Using the records below, filter for lines that contain the string "slots" and copy them out.

-- SUPPLIED DATA follows --

-- ==== Sys2Proof/Machine/Core.lean ====
section
/-! DEFINITION. The machine as the host runs it. -/

def Sys2Proof.core : Host.Core := { State := Sys2Proof.Machine.State, Fault := Sys2Proof.Machine.Fault, Refusal := Sys2Proof.Machine.Refusal, step := Sys2Proof.Machine.step, reset := Sys2Proof.Machine.State.reset }
end

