/-! ### Localisation (09) and the exchange's requests (10) -/

/-- R163 to R166: a run that a SURVEY starts, the end of a run, and, in the last clause, the eligible sets: ages are
whole seconds rounded down (assumption 19). -/
def Obligations.LocalisationRuns : Prop :=
  (∀ (u : Run) (r : RunSet) (s : State), s.log.run = some u → u.ends ≤ s.now → r ∈ u.sets → (∀ x ∈ u.sets,
     r.feed < x.feed ∨ (r.feed = x.feed ∧ r.station ≤ x.station)) →
     u.sets.Pairwise (fun a b => a.station < b.station) → s.log.records.length + u.sets.length ≤ 32 →
     30 ≤ s.profile.jointThreshold → s.log.pendingRun = none →
     ∃ t, exec .localisationRunEnd s = .next t ∧
     t.log.run = none ∧ t.log.reference = some { station := r.station, feed := r.feed, uptime := s.secs } ∧
     (s.log.records.all fun y => decide (y.st = .active ∧ y.cls = .joint ∧ y.qual = none ∧ ∃ x ∈ u.sets,
       x.station = y.origin ∧ ¬ (s.profile.jointThreshold < x.feed - r.feed - x.offset + 30 ∧
       x.feed - r.feed - x.offset ≤ s.profile.jointThreshold)) || t.log.records.contains y) = true ∧
     u.sets.all (fun x => decide (x.feed - r.feed - x.offset ≤ s.profile.jointThreshold) || t.log.hasActive .joint
       x.station none) = true ∧
     u.sets.all (fun x => decide (x.feed - r.feed - x.offset ≤ s.profile.jointThreshold) || t.log.records.any fun y
       => decide (y.st = .active ∧ y.cls = .joint ∧ y.origin = x.station ∧ y.qual = none ∧
       y.value = some (x.feed - r.feed - x.offset) ∧ y.last = s.secs)) = true ∧
     u.sets.all (fun x => decide (s.profile.jointThreshold < x.feed - r.feed - x.offset + 30) || !t.log.hasActive
       .joint x.station none) = true ∧
     (u.holdsSlot = true → t.chan.slots.any RxSlot.isProcessing = false) ∧ (u.holdsSlot = false →
       t.chan.slots = s.chan.slots) ∧
     leaves [.log, .channel] s t) ∧
  (∀ (u : Run) (r : RunSet) (s : State), s.log.run = some u → u.ends ≤ s.now → r ∈ u.sets → (∀ x ∈ u.sets,
     r.feed < x.feed ∨ (r.feed = x.feed ∧ r.station ≤ x.station)) →
     u.sets.Pairwise (fun a b => a.station < b.station) →
     ∃ t, exec .localisationRunEnd s = .next t ∧
     let excess : RunSet → Nat := fun x => x.feed - r.feed - x.offset
     let judged := u.sets.foldl (fun w x => if s.profile.jointThreshold < excess x then
       raise .joint x.station none .localised (some (excess x)) 1 w else
       if excess x ≤ s.profile.jointThreshold - 30 then clear .joint x.station none w else w) s
     t.log.records = judged.log.records ∧ t.log.seqCounter = judged.log.seqCounter ∧
       t.log.overflow = judged.log.overflow ∧
     t.log.reference = some { station := r.station, feed := r.feed, uptime := s.secs } ∧
     leaves [.log, .channel] s t) ∧
  (∀ (u : Run) (h : Bool) (s : State), s.log.run = some u → s.log.pendingRun = some h → u.ends ≤ s.now →
     u.sets ≠ [] →
     ∃ t, exec .localisationRunEnd s = .next t ∧
     t.log.run = (if 2 ≤ s.eligibleSets.length then some { sets := s.eligibleSets,
                                                           ends := s.now + 50 * s.eligibleSets.length,
                                                           holdsSlot := h } else none) ∧ t.log.pendingRun = none ∧
     (t.log.reference.map fun x => x.uptime) = some s.secs ∧
     leaves [.log, .channel] s t) ∧
  (∀ (f : RxFrame) (rest : List RxSlot) (s : State), s.chan.slots = .delivered f :: rest →
     rest.any RxSlot.isProcessing = false → f.kind = .survey → s.isModem = true → s.log.run = none →
     ∃ t, exec .survey s = .next t ∧
     t.log.run = (if 2 ≤ t.eligibleSets.length then some { sets := t.eligibleSets,
                                                           ends := s.now + 50 * t.eligibleSets.length,
                                                           holdsSlot := true } else none) ∧
     t.chan.slots = (if 2 ≤ t.eligibleSets.length then .processing f :: rest else rest) ∧
       t.log.pendingRun = s.log.pendingRun ∧
     leaves [.peers, .channel, .hold, .modem, .log, .resp, .port1, .port2, .ring, .survey] s t) ∧
  (∀ s : State, PeersOk s → s.eligibleSets.Pairwise (fun a b => a.station < b.station) ∧
     s.eligibleSets.length ≤ 1 + s.peers.length ∧
     ∀ x : RunSet, x ∈ s.eligibleSets ↔
       (∃ f, s.survey.figures = some f ∧ s.secs ≤ f.measured + 7200 ∧ f.feed = some x.feed ∧
         f.atLimit = false ∧ x.station = s.own ∧ x.offset = f.offset) ∨
       (∃ e ∈ s.peers, ∃ f receipt, e.figures = some (f, receipt) ∧ (s.now - receipt) / 1000 ≤ 7200 ∧
         f.feed = some x.feed ∧ f.atLimit = false ∧ x.station = e.number ∧ x.offset = f.offset))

-- SUPPLIED DATA concluded --

WRITTEN SOLUTION:
     (u.holdsSlot = true → t.chan.slots.any RxSlot.isProcessing = false) ∧ (u.holdsSlot = false →
       t.chan.slots = s.chan.slots) ∧
  (∀ (f : RxFrame) (rest : List RxSlot) (s : State), s.chan.slots = .delivered f :: rest →
     t.chan.slots = (if 2 ≤ t.eligibleSets.length then .processing f :: rest else rest) ∧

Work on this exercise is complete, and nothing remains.